• Problem requirements: Repeat the data exactly, please.

-- Supplied information follows --

/-- R220, R222: with `rst = 1` the cycle shows and leaves the reset state whatever was running: the line is not driven, no
response is given, and nothing of the host's queue is accepted. -/
def Obligations.ResetWinsInEveryState : Prop :=
  ∀ s : State, s.rstAt 0 = true →
    s.level = .undriven ∧ s.reqReady = false ∧ s.outputs.np = false ∧ s.outputs.pinOe = false ∧
    s.outputs.respValid = false ∧
    ∃ t, step s = .next t ∧ t.inReset = t ∧ t.resp = none ∧ t.host = s.host ∧ t.params = s.params

/-! ### Records and command words (R81 to R85) -/

/-- Words written out from the spec decode to what they stand for: the examples of rules R81, R84, R101, R102 and R155 to
R158 and the records of programs P1, P2 and P7. -/
def Obligations.SpecWordsDecodeAsWritten : Prop :=
  decode 0x005000000000#48 = .ok (.rd 0x50#8) ∧ decode 0x000400000000#48 = .ok (.rd 0x04#8) ∧
  decode 0x005400000000#48 = .ok (.rd 0x54#8) ∧ decode 0x010C03D09000#48 = .ok (.wr 0x0C#8 64000000#32) ∧
  decode 0x014800000005#48 = .ok (.wr 0x48#8 5#32) ∧ decode 0x010400000001#48 = .ok (.wr 0x04#8 1#32) ∧
  decode 0x010001000000#48 = .ok .cal ∧ decode 0x010002000000#48 = .ok .init ∧ decode 0x010003000000#48 = .ok .conv ∧
  decode 0x010010000000#48 = .ok (.bit false) ∧ decode 0x010010000001#48 = .ok (.bit true) ∧
  decode 0x0100110000A5#48 = .ok (.byte 0xA5#8) ∧ decode 0x010012000000#48 = .ok .latch ∧
  decode 0x010010000002#48 = .ok (.wr 0#8 0x10000002#32) ∧ decode 0x010000000000#48 = .ok (.wr 0#8 0#32) ∧
  decode 0x000400000001#48 = .error .readWithData ∧ decode 0x020400000000#48 = .error .zeroFieldSet

/-- Every well-formed operation, with every operand value, is what its record decodes to (R81 to R84). -/
def Obligations.DecodeOfEncode : Prop := ∀ i : Instr, i.wellFormed = true → decode (encode i) = .ok i

/-- Every record that is a transaction is the record of the well-formed operation it decodes to, bit for bit (R81 to
R84). -/
def Obligations.EncodeOfDecode : Prop :=
  ∀ (r : Record) (i : Instr), decode r = .ok i → encode i = r ∧ i.wellFormed = true

/-- R81: the fields of a record as numbers: bits 47:41 must be 0, bit 40 tells `WR` from `RD`, bits 39:32 are the offset,
bits 31:0 the data, which a `RD` may not carry; a `WR` to offset 0 is the command its data stands for, if any (R84). That the
step then stops with `malformedRecord` is the model's reading of R81's "refuses it as malformed input" (log entry 9). -/
def Obligations.RecordFormat : Prop :=
  (∀ r : Record,
    (r.toNat / 2 ^ 41 ≠ 0 → decode r = .error .zeroFieldSet) ∧
    (r.toNat / 2 ^ 40 = 0 → r.toNat % 2 ^ 32 ≠ 0 → decode r = .error .readWithData) ∧
    (r.toNat / 2 ^ 40 = 0 → r.toNat % 2 ^ 32 = 0 → decode r = .ok (.rd (BitVec.ofNat 8 (r.toNat / 2 ^ 32)))) ∧
    (r.toNat / 2 ^ 40 = 1 → r.toNat / 2 ^ 32 % 256 ≠ 0 →
      decode r = .ok (.wr (BitVec.ofNat 8 (r.toNat / 2 ^ 32)) (BitVec.ofNat 32 r.toNat))) ∧
    (r.toNat / 2 ^ 40 = 1 → r.toNat / 2 ^ 32 % 256 = 0 →
      decode r = .ok ((decodeCommand (BitVec.ofNat 32 r.toNat)).getD (.wr 0#8 (BitVec.ofNat 32 r.toNat))))) ∧
  (∀ (s : State) (r : Record) (rest : List HostItem) (e : DecodeError),
    s.phase = .idle → s.rstAt 0 = false → s.host = .txn r :: rest → decode r = .error e →
    step s = .refused (.malformedRecord e))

-- Supplied information concluded --

• Worked solution:
/-- R220, R222: with `rst = 1` the cycle shows and leaves the reset state whatever was running: the line is not driven, no
response is given, and nothing of the host's queue is accepted. -/
def Obligations.ResetWinsInEveryState : Prop :=
  ∀ s : State, s.rstAt 0 = true →
    s.level = .undriven ∧ s.reqReady = false ∧ s.outputs.np = false ∧ s.outputs.pinOe = false ∧
    s.outputs.respValid = false ∧
    ∃ t, step s = .next t ∧ t.inReset = t ∧ t.resp = none ∧ t.host = s.host ∧ t.params = s.params

/-! ### Records and command words (R81 to R85) -/

/-- Words written out from the spec decode to what they stand for: the examples of rules R81, R84, R101, R102 and R155 to
R158 and the records of programs P1, P2 and P7. -/
def Obligations.SpecWordsDecodeAsWritten : Prop :=
  decode 0x005000000000#48 = .ok (.rd 0x50#8) ∧ decode 0x000400000000#48 = .ok (.rd 0x04#8) ∧
  decode 0x005400000000#48 = .ok (.rd 0x54#8) ∧ decode 0x010C03D09000#48 = .ok (.wr 0x0C#8 64000000#32) ∧
  decode 0x014800000005#48 = .ok (.wr 0x48#8 5#32) ∧ decode 0x010400000001#48 = .ok (.wr 0x04#8 1#32) ∧
  decode 0x010001000000#48 = .ok .cal ∧ decode 0x010002000000#48 = .ok .init ∧ decode 0x010003000000#48 = .ok .conv ∧
  decode 0x010010000000#48 = .ok (.bit false) ∧ decode 0x010010000001#48 = .ok (.bit true) ∧
  decode 0x0100110000A5#48 = .ok (.byte 0xA5#8) ∧ decode 0x010012000000#48 = .ok .latch ∧
  decode 0x010010000002#48 = .ok (.wr 0#8 0x10000002#32) ∧ decode 0x010000000000#48 = .ok (.wr 0#8 0#32) ∧
  decode 0x000400000001#48 = .error .readWithData ∧ decode 0x020400000000#48 = .error .zeroFieldSet

/-- Every well-formed operation, with every operand value, is what its record decodes to (R81 to R84). -/
def Obligations.DecodeOfEncode : Prop := ∀ i : Instr, i.wellFormed = true → decode (encode i) = .ok i

/-- Every record that is a transaction is the record of the well-formed operation it decodes to, bit for bit (R81 to
R84). -/
def Obligations.EncodeOfDecode : Prop :=
  ∀ (r : Record) (i : Instr), decode r = .ok i → encode i = r ∧ i.wellFormed = true

/-- R81: the fields of a record as numbers: bits 47:41 must be 0, bit 40 tells `WR` from `RD`, bits 39:32 are the offset,
bits 31:0 the data, which a `RD` may not carry; a `WR` to offset 0 is the command its data stands for, if any (R84). That the
step then stops with `malformedRecord` is the model's reading of R81's "refuses it as malformed input" (log entry 9). -/
def Obligations.RecordFormat : Prop :=
  (∀ r : Record,
    (r.toNat / 2 ^ 41 ≠ 0 → decode r = .error .zeroFieldSet) ∧
    (r.toNat / 2 ^ 40 = 0 → r.toNat % 2 ^ 32 ≠ 0 → decode r = .error .readWithData) ∧
    (r.toNat / 2 ^ 40 = 0 → r.toNat % 2 ^ 32 = 0 → decode r = .ok (.rd (BitVec.ofNat 8 (r.toNat / 2 ^ 32)))) ∧
    (r.toNat / 2 ^ 40 = 1 → r.toNat / 2 ^ 32 % 256 ≠ 0 →
      decode r = .ok (.wr (BitVec.ofNat 8 (r.toNat / 2 ^ 32)) (BitVec.ofNat 32 r.toNat))) ∧
    (r.toNat / 2 ^ 40 = 1 → r.toNat / 2 ^ 32 % 256 = 0 →
      decode r = .ok ((decodeCommand (BitVec.ofNat 32 r.toNat)).getD (.wr 0#8 (BitVec.ofNat 32 r.toNat))))) ∧
  (∀ (s : State) (r : Record) (rest : List HostItem) (e : DecodeError),
    s.phase = .idle → s.rstAt 0 = false → s.host = .txn r :: rest → decode r = .error e →
    step s = .refused (.malformedRecord e))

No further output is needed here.